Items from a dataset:

======

-- ==== Sys2Proof/Config.lean ====
section
/-! DEFINITION. What an implementation fixes (spec/00_scope.md R9) and the one free value of CORE (R48).
The fixed sizes stand as numerals where they are used (4096 bytes, 32 rows, 64 columns, 16 entries, 5 bytes a
glyph). The named parameters ENTRY_PC, FONT_BASE, FONT_DATA, BORROW_MODE and VF_GUARDED are a
record of plain data that `State` carries and that no step writes (notes/assumptions/1.md), so a statement about every
state holds for every choice of them. -/

namespace Sys2Proof.Config

/-- The random draw of each Cxkk: free, under no law (R48, R216, D16). `Config.rnd k` is the draw number `k` of a run.
The constant has no body, so nothing can be proved of its value (notes/assumptions/2.md). -/
opaque rnd : Nat → Byte

/-- The default ENTRY_PC (R9, R261). PRESUMED by the spec itself: notes/assumptions/3.md. -/
abbrev defaultEntryPc : Word := 0x0200#16

/-- The default FONT_BASE (R9, R69). PRESUMED by the spec itself: notes/assumptions/4.md. -/
abbrev defaultFontBase : Word := 0x0000#16

end Sys2Proof.Config

namespace Sys2Proof

/-- BORROW_MODE (R129): STRICT sets the subtract flag on a strictly positive difference, NO_BORROW on a difference of
zero or more. -/
inductive BorrowMode where
  | strict
  | noBorrow
  deriving DecidableEq, Repr

/-- The opcodes with an `x` field (formats XKK, XYN, XOP of R82): those that VF_GUARDED may name (R9). -/
inductive XOp where
  | seImm | sneImm | seReg | ldImm | addImm
  | ldReg | orReg | andReg | xorReg | addReg | sub | shr | subn | shl
  | sneReg | rnd | drw | skp | sknp
  | ldVxDt | ldVxK | ldDtVx | ldStVx | addI | ldF | ldB | ldMemVx | ldVxMem
  deriving DecidableEq, Repr

/-- The named parameters of R9. -/
structure Params where
  /-- ENTRY_PC: where PC stands at reset and where the ROM is loaded (R261, R262). -/
  entryPc : Word
  /-- FONT_BASE: the address of glyph 0 (R193). -/
  fontBase : Word
  /-- FONT_DATA: the glyph bytes of the launch image, first byte at FONT_BASE (R9, R262). -/
  fontData : List Byte
  /-- BORROW_MODE (R129). -/
  borrowMode : BorrowMode
  /-- VF_GUARDED: the opcodes that fail with InvalidOperand when x = 0xF (R9, R122). -/
  vfGuarded : List XOp
  deriving DecidableEq, Repr

/-- The opcode is in VF_GUARDED. -/
def Params.guards (p : Params) (op : XOp) : Bool := p.vfGuarded.contains op

/-- The default VF_GUARDED: the nine 8xy_ opcodes (R9, R122). -/
def Params.eightXy : List XOp := [.ldReg, .orReg, .andReg, .xorReg, .addReg, .sub, .shr, .subn, .shl]

/-- The default parameters of R9. FONT_DATA has no default in the spec; the model's is no byte at all
(notes/assumptions/5.md). -/
def Params.default : Params where
  entryPc := Config.defaultEntryPc
  fontBase := Config.defaultFontBase
  fontData := []
  borrowMode := .strict
  vfGuarded := Params.eightXy

end Sys2Proof
end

======

### WHAT IS REQUIRED
Reproduce each line of the entries in which the word "ldReg" is found.

### SOLUTION FOR THIS EXERCISE
  | ldReg | orReg | andReg | xorReg | addReg | sub | shr | subn | shl
def Params.eightXy : List XOp := [.ldReg, .orReg, .andReg, .xorReg, .addReg, .sub, .shr, .subn, .shl]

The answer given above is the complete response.